As disadvantages, Rosa points mainly to the economic issue, and to the fact that certain moments of parenting can cause overload and stress, especially as children enter adolescence. Today Luna is 10 years old and both she and her sister Alba, 15, Rosa defines them with a word: "Happy"

Montse's son, Lucas, is almost four years old today and although he agrees with Rosa in defining him as "a happy child", he confesses that Maternity alone is wearing him down.

"The first year of motherhood was wonderful and I was not missing anything. But from the second year I began to feel the need to have time exclusively for me. I hired a girl who came a couple of times a week to take care of Lucas so that I could go to the gym "

"But such was the need I had to have some time alone, that sometimes I did not even take advantage of it to go to the gym but simply locked myself in the bathroom and enjoyed the moment of taking a quiet shower "- remember.

"I've come to miss taking a shower or going to the bathroom alone," admits Montse

That need for time, and to rely on another person when you are at the limit of your strength It is also shared by Elena, who expresses it with these words:

"At some point I miss the help of a couple. Especially when they arrive at 22:00 at night, I have been up since 6:00 in the morning, I am exhausted and Alejandro has energy to continue playing. That's when I would like to delegate and that it was someone else who would give him dinner and put him to bed. "

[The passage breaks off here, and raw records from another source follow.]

-- ==== Sys2Proof/Laws/Ops.lean ====
section
/-! SUPPORT. What each shared operation does to each register, said once; a proof cites these and need not unfold the
operation. -/

namespace Sys2Proof.Machine

/-! ### Posting a notice, and leaving a queue -/

@[simp] theorem State.post_unit (s : State) (k : NoticeKind) (i : SlotId) (v : UnitId) :
    (s.post k i).unit v = s.unit v := by unfold State.post; (repeat' split) <;> rfl
@[simp] theorem State.post_pool (s : State) (k : NoticeKind) (i : SlotId) (q : PoolId) :
    (s.post k i).pool q = s.pool q := by unfold State.post; (repeat' split) <;> rfl
@[simp] theorem State.post_slot (s : State) (k : NoticeKind) (i : SlotId) (j : SlotId) :
    (s.post k i).slot j = s.slot j := by unfold State.post; (repeat' split) <;> rfl
@[simp] theorem State.post_record (s : State) (k : NoticeKind) (i : SlotId) (j : SlotId) :
    (s.post k i).record j = s.record j := by unfold State.post; (repeat' split) <;> rfl
@[simp] theorem State.post_agent (s : State) (k : NoticeKind) (i : SlotId) (b : AgentId) :
    (s.post k i).agent b = s.agent b := by unfold State.post; (repeat' split) <;> rfl
@[simp] theorem State.post_station (s : State) (k : NoticeKind) (i : SlotId) (b : AgentId) :
    (s.post k i).station b = s.station b := by unfold State.post; (repeat' split) <;> rfl
@[simp] theorem State.post_owner (s : State) (k : NoticeKind) (i : SlotId) (j : SlotId) :
    (s.post k i).owner j = s.owner j := by unfold State.post; (repeat' split) <;> rfl
@[simp] theorem State.post_holding (s : State) (k : NoticeKind) (i : SlotId) (j : SlotId) :
    (s.post k i).holding j = s.holding j := by unfold State.post; (repeat' split) <;> rfl
@[simp] theorem State.post_isShared (s : State) (k : NoticeKind) (i : SlotId) (j : SlotId) :
    (s.post k i).isShared j = s.isShared j := by unfold State.post; (repeat' split) <;> rfl
@[simp] theorem State.post_holders (s : State) (k : NoticeKind) (i : SlotId) (v : UnitId) :
    (s.post k i).holders v = s.holders v := by unfold State.post; (repeat' split) <;> rfl
@[simp] theorem State.post_recordCount (s : State) (k : NoticeKind) (i : SlotId) (b : AgentId) :
    (s.post k i).recordCount b = s.recordCount b := by unfold State.post; (repeat' split) <;> rfl
@[simp] theorem State.post_handle (s : State) (k : NoticeKind) (i : SlotId) (j : SlotId) :
    (s.post k i).handle j = s.handle j := by unfold State.post; (repeat' split) <;> rfl
@[simp] theorem State.post_busy (s : State) (k : NoticeKind) (i : SlotId) (b : AgentId) :
    (s.post k i).busy b = s.busy b := by unfold State.post; (repeat' split) <;> rfl
@[simp] theorem State.post_isAttached (s : State) (k : NoticeKind) (i : SlotId) (b : AgentId) :
    (s.post k i).isAttached b = s.isAttached b := by unfold State.post; (repeat' split) <;> rfl
@[simp] theorem State.post_bandPermits (s : State) (k : NoticeKind) (i : SlotId) (b : AgentId) (v : UnitId) :
    (s.post k i).bandPermits b v = s.bandPermits b v := by unfold State.post; (repeat' split) <;> rfl
@[simp] theorem State.post_control (s : State) (k : NoticeKind) (i : SlotId) :
    (s.post k i).control = s.control := by unfold State.post; (repeat' split) <;> rfl
@[simp] theorem State.post_timer (s : State) (k : NoticeKind) (i : SlotId) :
    (s.post k i).timer = s.timer := by unfold State.post; (repeat' split) <;> rfl
@[simp] theorem State.post_ceiling (s : State) (k : NoticeKind) (i : SlotId) :
    (s.post k i).ceiling = s.ceiling := by unfold State.post; (repeat' split) <;> rfl
@[simp] theorem State.post_frozen (s : State) (k : NoticeKind) (i : SlotId) :
    (s.post k i).frozen = s.frozen := by unfold State.post; (repeat' split) <;> rfl
@[simp] theorem State.post_drained (s : State) (k : NoticeKind) (i : SlotId) :
    (s.post k i).drained = s.drained := by unfold State.post; (repeat' split) <;> rfl
@[simp] theorem State.post_detached (s : State) (k : NoticeKind) (i : SlotId) :
    (s.post k i).detached = s.detached := by unfold State.post; (repeat' split) <;> rfl
@[simp] theorem State.post_controlAttention (s : State) (k : NoticeKind) (i : SlotId) :
    (s.post k i).controlAttention = s.controlAttention := by unfold State.post; (repeat' split) <;> rfl
@[simp] theorem State.post_supervisor (s : State) (k : NoticeKind) (i : SlotId) :
    (s.post k i).supervisor = s.supervisor := by unfold State.post; (repeat' split) <;> rfl
@[simp] theorem State.post_inReset (s : State) (k : NoticeKind) (i : SlotId) :
    (s.post k i).inReset = s.inReset := by unfold State.post; (repeat' split) <;> rfl
@[simp] theorem State.post_port (s : State) (k : NoticeKind) (i : SlotId) :
    (s.post k i).port = s.port := by unfold State.post; (repeat' split) <;> rfl
@[simp] theorem State.post_pending (s : State) (k : NoticeKind) (i : SlotId) :
    (s.post k i).pending = s.pending := by unfold State.post; (repeat' split) <;> rfl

"Maternity alone is hard, I will not say no, but it is also comforting," says Elena.

Still, and despite certain moments of weaknessMontse wants to send a clear and direct message to all those women who have suddenly found themselves in the same situation:

"You are strong, beautiful, intelligent and very capable of raising your child alone. If one day you want, you can find a partner again, although it is important that you know that you do not need anyone to raise your child. Your son only he needs you and you are doing very well "

A similar message throws Rosa to all those women who dream of being mothers but have not found a partner to make it happen:

"Since the world is a world there have been single-parent families, especially when the man went to war to test his courage and what he tested was the patience and courage of the woman, who ended up pushing her alone to a whole offspring of children "

I loved chatting with these moms and getting to know their stories and reflections on motherhood alone. For tomorrow I leave a particularly emotional second part, where they will explain to us what it means for their children to grow up without a father figure, and some social problems that they have had to face.

We will also learn about Rosa and Elena's work to help all those women who want to be mothers alone. Do not miss it!

Acknowledgments | Montse, Elena, Rosa

Video: Single and Pregnant: My Story (April 2024).